Input: ([[0, 10, 1000, 0, 0]], 20, 30)

Expected Output: 0

Explanation: No overlap with the peak window, so it contributes nothing.

Input: ([], 0, 100)

Expected Output: 0

Explanation: No records means zero peak pay.

Input: ([[0, 20, 1000, 0, 0], [10, 30, 600, 0, 0]], 5, 25)

Expected Output: 1200

Explanation: First: overlap 15/20 -> 1000*15//20 = 750. Second: overlap 15/20 -> 600*15//20 = 450. Total 1200.

Input: ([[5, 5, 1000, 0, 0]], 0, 10)

Expected Output: 0

Explanation: Zero-duration record (end == start) is skipped.
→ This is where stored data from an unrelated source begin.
-- ==== Sys2Proof/Tests/Slice0.lean ====
section
/-!
SUPPORT. Tests: ill-formed instructions that WellFormed refuses, words written out from the spec's encodings, single steps whose results
the spec gives, and for each statement states and operands that meet its hypotheses.
-/

namespace Sys2Proof.Tests

set_option Elab.async false

open Sys2Proof Sys2Proof.Machine Sys2Proof.Spec

/-! ## States of the tests -/

/-- A leased pitch of account 0 and context 0 with SYNC, paid for until tick 1000. -/
def lease (tier : BitVec 3) (unit base len : Nat) : Pitch :=
  { Pitch.free with tier := tier, state := .leased, att := 1, base := base, length := len, paid := 1000, rate := 1, unit := unit }

/-- Agent `n` in the state `a` has the turn; core 0 holds its own stores, a loom store of loom 0 and a range of HBM are leased. -/
def rig (n : Nat) (a : Agent) : State :=
  State.setAgent { State.reset with
    cur := BitVec.ofNat 9 n
    pitches := [(0, lease 0 0 0 0xC0000), (1, lease 1 0 0 0x200000), (2, lease 2 0 0 0x600000), (3, lease 3 0 0 0x10000),
      (4, lease 4 0 0x10000 0x10000)] } n a

/-- A core's agent at reset with one entry in q0 and one in q12. -/
def fed : Agent := { Agent.reset with r := { Regs.reset with q := [(0, [7]), (12, [7])] } }

/-- An agent with one scalar register written. -/
def scalar (d : BitVec 5) (v : W64) : Agent := { Agent.reset with r := { Regs.reset with s := [(d.toNat, v)] } }

/-- An agent with one address register written. -/
def pointer (d : BitVec 4) (v : W64) : Agent := { Agent.reset with r := { Regs.reset with a := [(d.toNat, v)] } }

/-- The hypotheses of a statement about a word: the word has this row, the agent is ready and may hold it, and it selects the word under
its conditions. -/
def Runs (o : Option Form) (s : State) : Prop :=
  ∃ F, o = some F ∧ s.ready s.cur.toNat ∧ F.held ∧ (s.agent s.cur.toNat).selects F.iq = true ∧ F.can (s.agent s.cur.toNat)

/-- Queue operands that can be taken, as a check. -/
def supply (a : Agent) : List QOp → Bool
  | [] => true
  | o :: t => !(a.queue o.q).isEmpty && supply (if o.peek then a else a.pop o.q) t

theorem supply_ok (a : Agent) (ops : List QOp) (h : supply a ops = true) : a.supplies ops := by
  induction ops generalizing a with
  | nil => trivial
  | cons o t ih =>
    simp only [supply, Bool.and_eq_true, Bool.not_eq_true', List.isEmpty_eq_false_iff] at h
    exact ⟨h.1, ih _ h.2⟩

/-- A word runs where each condition of its row can be checked. -/
theorem runs_of {o : Option Form} {F : Form} {s : State} (hf : o = some F) (hr : s.ready s.cur.toNat) (hh : F.held) (hk : F.ok)
    (hc : let a := s.agent s.cur.toNat
      (a.selects F.iq && supply a F.ops && F.push.all (fun q => decide (((a.taken F.ops).queue q).length + a.reserved q < 8)) &&
        decide (F.cmds = 0 ∨ a.cmds + F.cmds ≤ 32) && decide (F.stores = 0 ∨ a.stores + F.stores ≤ 256)) = true) : Runs o s := by
  simp only [Bool.and_eq_true, decide_eq_true_eq, List.all_eq_true] at hc
  exact ⟨F, hf, hr, hh, hc.1.1.1.1, hk, supply_ok _ _ hc.1.1.1.2, hc.1.1.2, hc.1.2, hc.2⟩

/-- An agent of no gang, with no repetition and room in its interval, is ready. -/
theorem ready_of {s : State} {n : Nat} (h : (decide (s.members n = [n]) && decide ((s.agent n).r.repn = 0) &&
    decide ((s.agent n).bundles < 4096) && decide ((s.agent n).hbundles < 256)) = true) : s.ready n := by
  simp only [Bool.and_eq_true, decide_eq_true_eq] at h
  exact ⟨h.1.1.1, fun _ => h.1.1.2, fun _ => h.1.2, fun _ => h.2⟩

/-! ## Ill-formed instructions, one for each limit of 01 R20–R35 and 03 R83 -/

theorem test_wf_qualifier : (Instr.br 3 0).wf = false ∧ (Instr.add 3 1 2 3).wf = false ∧ (Instr.nld 3 0 0 0 0).wf = false ∧
    (Instr.vrsum 3 0 0 0 0 0).wf = false ∧ (Instr.mrep 3 1).wf = false ∧ (Instr.allowq 3 0).wf = false := by decide

theorem test_wf_condition : (Instr.bc 0 6 1 0).wf = false ∧ (Instr.bc 0 5 1 0).wf = true := by decide

theorem test_wf_level : (Instr.loop 0 6 1 1).wf = false ∧ (Instr.loopi 0 6 1 1).wf = false ∧ (Instr.loops 0 7 0 1).wf = false ∧
    (Instr.lbreak 0 6).wf = false ∧ (Instr.lstride 0 7 0 0).wf = false ∧ (Instr.lidx 0 1 6).wf = false := by decide

theorem test_wf_loop_length : (Instr.loop 0 0 1 0).wf = false ∧ (Instr.loopi 0 0 1 0).wf = false ∧ (Instr.loops 0 0 0 0).wf = false := by
  decide

theorem test_wf_loop_bounds : (Instr.loops 0 0 13 1).wf = false ∧ (Instr.loops 0 0 12 1).wf = true := by decide

/-- R28: family 6 takes no value, and AOUT takes only the codes that its row lists. -/
theorem test_wf_format : (Instr.fmt 0 6 0).wf = false ∧ (Instr.fmts 0 6 0).wf = false ∧ (Instr.fmt 0 2 0xFF).wf = false := by decide

theorem test_wf_qwait : (Instr.qwait 0 11 1).wf = false ∧ (Instr.qwait 0 12 0).wf = false ∧ (Instr.qwait 0 12 9).wf = false ∧
    (Instr.qwait 0 12 8).wf = true := by decide

theorem test_wf_qalign : (Instr.qalign 0 0 0).wf = false := by decide

theorem test_wf_fence : (Instr.fence 0 5 1).wf = false ∧ (Instr.fence 0 0 0).wf = false := by decide

theorem test_wf_csr : (Instr.csrr 0 1 0x007).wf = false ∧ (Instr.csrw 0 1 0x101).wf = false ∧ (Instr.csrr 0 1 0x230).wf = false ∧
    (Instr.csrr 0 1 0x100).wf = true := by decide

theorem test_wf_twait : (Instr.twait 0 7 1).wf = false := by decide

theorem test_wf_shape : (Instr.shw 0 0 0 1 0).wf = false ∧ (Instr.shr 0 1 1 0 17).wf = false ∧ (Instr.shw 0 1 0 1 16).wf = true := by
  decide

theorem test_wf_tile : (Instr.ard 0 0 12 0 0 0).wf = false ∧ (Instr.ardc 0 0 12 0 0 0).wf = false ∧ (Instr.awr 0 0 13 0 0 0).wf = false ∧
    (Instr.aacc 0 0 14 0 0 0).wf = false ∧ (Instr.azero 0 15 0 0 0).wf = false ∧ (Instr.ascl 0 0 12).wf = false ∧
    (Instr.ardt 0 0 12 0 0 0).wf = false ∧ (Instr.mma 0 12 0 0 0).wf = false ∧ (Instr.mmaz 0 12 0 0 0).wf = false ∧
    (Instr.mdrain 0 12).wf = false := by decide

theorem test_wf_vector_source : (Instr.vadd 0 1 16 2 1 0 0 0).wf = false ∧ (Instr.vadd 0 1 2 16 0 2 0 0).wf = false ∧
    (Instr.vmov 0 1 16 2 0 0).wf = false ∧ (Instr.vfma 0 1 31 2 1 0 0).wf = false ∧ (Instr.vadd 0 1 15 31 1 3 0 0).wf = true := by decide

theorem test_wf_vector_dest : (Instr.vadd 0 16 1 2 0 0 0 1).wf = false ∧ (Instr.vadd 0 1 1 2 0 0 0 2).wf = false ∧
    (Instr.viota 0 1 0 3).wf = false ∧ (Instr.viota 0 15 0 1).wf = true := by decide

theorem test_wf_predicate_dest : (Instr.vcmpeq 0 0 1 2 0 0 0).wf = false ∧ (Instr.vicmplt 0 0 1 2 0 0 0).wf = false ∧
    (Instr.pand 0 0 1 2).wf = false ∧ (Instr.por 0 0 1 2).wf = false ∧ (Instr.pxor 0 0 1 2).wf = false ∧ (Instr.pnot 0 0 1).wf = false ∧
    (Instr.pset 0 0 1).wf = false := by decide

theorem test_wf_interval_dest : (Instr.icmplt 0 1 2 0).wf = false ∧ (Instr.icmple 0 1 2 4).wf = false ∧ (Instr.icmpeq 0 1 2 7).wf = false ∧
    (Instr.isubset 0 1 2 0).wf = false ∧ (Instr.idisj 0 1 2 4).wf = false ∧ (Instr.idisj 0 1 2 3).wf = true := by decide

theorem test_wf_repeat : (Instr.mrep 0 0).wf = false := by decide

theorem test_wf_atomic_width : (Instr.amadd 0 1 2 2).wf = false ∧ (Instr.ammaxF 0 0 1 2 3).wf = false ∧ (Instr.amcas 0 0 1 2 2).wf = false ∧
    (Instr.amxchg 0 0 1 2 1).wf = true := by decide

theorem test_wf_wide_format : (Instr.wcadd 0 1 2 0xFF).wf = false ∧ (Instr.wcaddv 0 1 2 0xFF).wf = false := by decide

theorem test_wf_engine_records : (Instr.xcopy 0 0 1 0 1).wf = false ∧ (Instr.xgather 0 0 2 0 1 2 2).wf = false ∧
    (Instr.xscatter 0 0 3 0 1 2 3).wf = false ∧ (Instr.wstream 0 0 0 0 0).wf = false ∧ (Instr.xcopy 0 0 1 0 2).wf = true := by decide

theorem test_wf_engine_context : (Instr.xsplice 0 2 0 0 1 2).wf = false ∧ (Instr.xdarn 0 3 0 0 1 2).wf = false ∧
    (Instr.xdarnc 0 2 1).wf = false ∧ (Instr.xnote 0 1 7).wf = false ∧ (Instr.tread 0 1 7).wf = false := by decide

theorem test_wf_tier : (Instr.rent 0 1 2 0 6).wf = false ∧ (Instr.renew 0 1 2 7).wf = false ∧ (Instr.prepay 0 1 2 6).wf = false ∧
    (Instr.sublet 0 1 2 0 6).wf = false ∧ (Instr.vacate 0 1 2 6).wf = false ∧ (Instr.rentq 0 1 2 6).wf = false ∧
    (Instr.rateWrite 0 1 6).wf = false := by decide

/-- 04 R115: no attribute in tiers 0 to 2, SYNC alone in tier 3. -/
theorem test_wf_attributes : (Instr.rent 0 1 2 1 2).wf = false ∧ (Instr.rent 0 1 2 2 3).wf = false ∧ (Instr.rent 0 1 2 1 3).wf = true ∧
    (Instr.rent 0 1 2 7 4).wf = true := by decide

theorem test_wf_agent : (Instr.resultLanding 312).wf = false ∧ (Instr.genayReply 312 0).wf = false ∧ (Instr.start 312 0).wf = false ∧
    (Instr.rentCommit 311).wf = true := by decide

theorem test_wf_contexts_of_moves : (Instr.darncStart 0 7).wf = false ∧ (Instr.complete 0 7).wf = false ∧
    (Instr.taskPlacement 24).wf = false := by decide

/-- Words that the decoder refuses: qualifier 11, an unlisted opcode, a bit set outside the fields of the row. -/
theorem test_decode_refused : (decodeSlot 1 0xC168DC00).toOption = none ∧ (decodeSlot 0 0x3F000000).toOption = none ∧
    (decodeSlot 0 0x00000001).toOption = none ∧ (decodeSlot 1 0x01000001).toOption = none := by decide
Input: ([[10, 5, 1000, 0, 0]], 0, 20)

Expected Output: 0

Explanation: Invalid record with end_time < start_time is skipped.

Input: ([[0, 3, 1000, 0, 0]], 1, 2)

Expected Output: 333

Explanation: Overlap 1 of duration 3: 1000 * 1 // 3 = 333 (floor).

Hints

  1. Overlap of two intervals is max(0, min(end, peak_end) - max(start, peak_start)).
  2. A delivery fully inside the window contributes its entire pay; a delivery fully outside contributes 0.
  3. Pro-rate with record_pay * overlap // duration. Floor division keeps the answer an integer and consistent across languages.
  4. Guard against duration <= 0 (end_time <= start_time) before dividing — those records are invalid and should be skipped.